Same goes about the duplicacy CLI — the content of the token json should be incorporated into the preferences file or keychain, not path, because path to external files is unobvious and prone to data loss when user inevitably deletes that external file because there is no indication that only link is saved
I agree this is awkward. The fix I have in mind is to make the CLI take either the path or the content – if the input looks like a path and the file does actually exist, then treat it as a path; otherwise accept the input as the content of the token.
It would add one more step for the user - since it is received as a file: open json, remove line feeds (otherwise it becomes awkward to paste to CLI — end with empty line? What if there is empty line by accident?), copy and paste.
I think accepting the file, as today, but storing its content as opposed to path in the preferences file and duplicacy.json would be more streamlined and seamless change.
@gchen can you say something about that? will I have to compile it myself, or do you maybe plan to merge that PR in the next few days anyways? Is anything blocking it that prevents you from merging it? Seems a bit surprising to me that you did not merge your own PR that’s already 1.5 months old now.
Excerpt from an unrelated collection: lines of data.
/-- `0x99`: enabled, divider period 1, negate, shift 1. -/
theorem test_pulse_sweep : (Pulse.reset true).writeSweep 0x99 =
    { Pulse.reset true with sweepEn := true, sweepPeriod := 1, negate := true, shift := 1, sweepReload := true } := by
  decide

theorem test_pulse_timer : (((Pulse.reset false).writeTimerHigh 0x07).writeTimerLow 0xFD).period = 0x7FD := by decide

/-- L1: the top register of a disabled channel restarts it and loads nothing. -/
theorem test_pulse_top_disabled : { Pulse.reset false with dutyPos := 5, timerCtr := 9 }.writeTimerHigh 0x09 =
    { Pulse.reset false with period := 0x100, timerCtr := 9, env := { Envelope.reset with start := true } } := by decide

/-- L2, S7: an enabled channel loads entry 1 (254) and entry 0 (10). -/
theorem test_pulse_top_enabled :
    ({ Pulse.reset false with len := ⟨true, 0⟩ }.writeTimerHigh 0x08).len.count = 254 ∧
    ({ Pulse.reset false with len := ⟨true, 0⟩ }.writeTimerHigh 0x00).len.count = 10 := by decide

/-- W1, W2, W3, W4, W6, W7, W8. -/
theorem test_sweep_target :
    { Pulse.reset false with period := 0x100, shift := 1, negate := true }.sweepTarget = 0x07F ∧
    { Pulse.reset true with period := 0x100, shift := 1, negate := true }.sweepTarget = 0x080 ∧
    { Pulse.reset true with period := 0x100, shift := 1 }.sweepTarget = 0x180 ∧
    { Pulse.reset false with period := 0x400 }.sweepTarget = 0x800 ∧
    { Pulse.reset false with period := 0x7FF, shift := 7 }.sweepTarget = 0x80E ∧
    { Pulse.reset false with period := 0x555, shift := 1 }.sweepTarget = 0x7FF ∧
    { Pulse.reset false with period := 0x008, negate := true }.sweepTarget = -1 := by decide

theorem test_muted :
    { Pulse.reset false with period := 0x007, negate := true }.muted = true ∧
    { Pulse.reset false with period := 0x400 }.muted = true ∧
    { Pulse.reset false with period := 0x555, shift := 1 }.muted = false ∧
    { Pulse.reset false with period := 0x008, negate := true }.muted = false := by decide

/-- W9: the period goes 0x100, 0x080, 0x040. -/
theorem test_sweep_negate :
    let p : Pulse := { Pulse.reset true with
      period := 0x100, sweepEn := true, negate := true, shift := 1, sweepReload := true }
    p.lengthClock = { p with period := 0x080, sweepReload := false } ∧ p.lengthClock.lengthClock.period = 0x040 := by
  decide

/-- W10: the divider of period 2. -/
theorem test_sweep_divider :
    let p : Pulse := { Pulse.reset false with
      period := 0x100, sweepEn := true, sweepPeriod := 2, shift := 1, sweepReload := true }
    [1, 2, 3, 4].map (fun k => ((Pulse.lengthClock^[k] p).period.toNat, (Pulse.lengthClock^[k] p).sweepDivider.toNat)) =
      [(0x180, 2), (0x180, 1), (0x180, 0), (0x240, 2)] := by decide

/-- W11: period 0, a duty step every 2 cycles. -/
theorem test_pulse_timer_steps : (Pulse.stepTimer^[8] (Pulse.reset false)).dutyPos = 4 := by decide

/-- W13. -/
theorem test_pulse_level :
    ([0, 1, 2, 3, 4, 5, 6, 7] : List (BitVec 3)).map (fun k => { Pulse.reset false with
      len := ⟨true, 10⟩, duty := 2, env := { Envelope.reset with constVol := true, vol := 15 }, period := 0x100
      dutyPos := k }.level) = [0, 15, 15, 15, 15, 0, 0, 0] := by decide
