-- ==== Sys2Proof/Machine/RegRow.lean ====
section
/-! DEFINITION. The form of a row of the register field tables: where a field lies, how it is reached (R7, R550),
what it holds at reset and which values its chapter allows (R8, rules 0x0002 and 0x0003 of R394). -/
namespace Sys2Proof.Machine

/-- How a field is reached. -/
inductive Acc where
  | ro | rw | w1s | w1c | wo
deriving DecidableEq, Repr

/-- One field of one register, or of `count` registers `stride` bytes apart. `ok` says which values are legal, and
`rule` under which rule of R394 an illegal one fails: 2 = reserved encoding, 3 = out of range. -/
structure FRow where
  base : Nat
  stride : Nat := 4
  count : Nat := 1
  lo : Nat
  w : Nat
  acc : Acc := .rw
  rst : Nat → Nat := fun _ => 0
  rule : Nat := 3
  ok : Nat → Bool := fun _ => true
  /-- Reached only by direct writes (R551). -/
  direct : Bool := false

/-- A read-write field with any value legal. -/
def rwF (base lo w rst : Nat) : FRow := { base, lo, w, rst := fun _ => rst }

/-- A read-write field with a range. -/
def rwR (base lo w rst mn mx : Nat) : FRow :=
  { base, lo, w, rst := fun _ => rst, ok := fun v => decide (mn ≤ v ∧ v ≤ mx) }

/-- A read-write field with defined encodings 0 to `mx`. -/
def rwE (base lo w rst mx : Nat) : FRow :=
  { base, lo, w, rst := fun _ => rst, rule := 2, ok := fun v => decide (v ≤ mx) }

/-- A read-write signed field of magnitude at most `m`. -/
def rwS (base lo w m : Nat) : FRow :=
  { base, lo, w, ok := fun v => decide ((signed w v).natAbs ≤ m) }

/-- The same field in an array of registers. -/
def FRow.arr (r : FRow) (stride count : Nat) : FRow := { r with stride, count }

/-- The index at which a row covers an offset. -/
def FRow.at? (r : FRow) (off : Nat) : Option Nat :=
  if off < r.base then none
  else
    let d := off - r.base
    if d = 0 then some 0
    else if d % r.stride = 0 ∧ d / r.stride < r.count then some (d / r.stride) else none

end Sys2Proof.Machine
end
This is a feature that I expect will not be used by many people so I don’t know if I want to merge it.
what is the potential downside to merging it? does it change anything in any negative way in any circumstance? I thought it just makes use of some fields in that json file that would otherwise be ignored?
And in general, how likely do you find it that my slow restore speeds are caused by the things mentioned in this thread, and potentially fixed by changing that account setup that I need that PR for?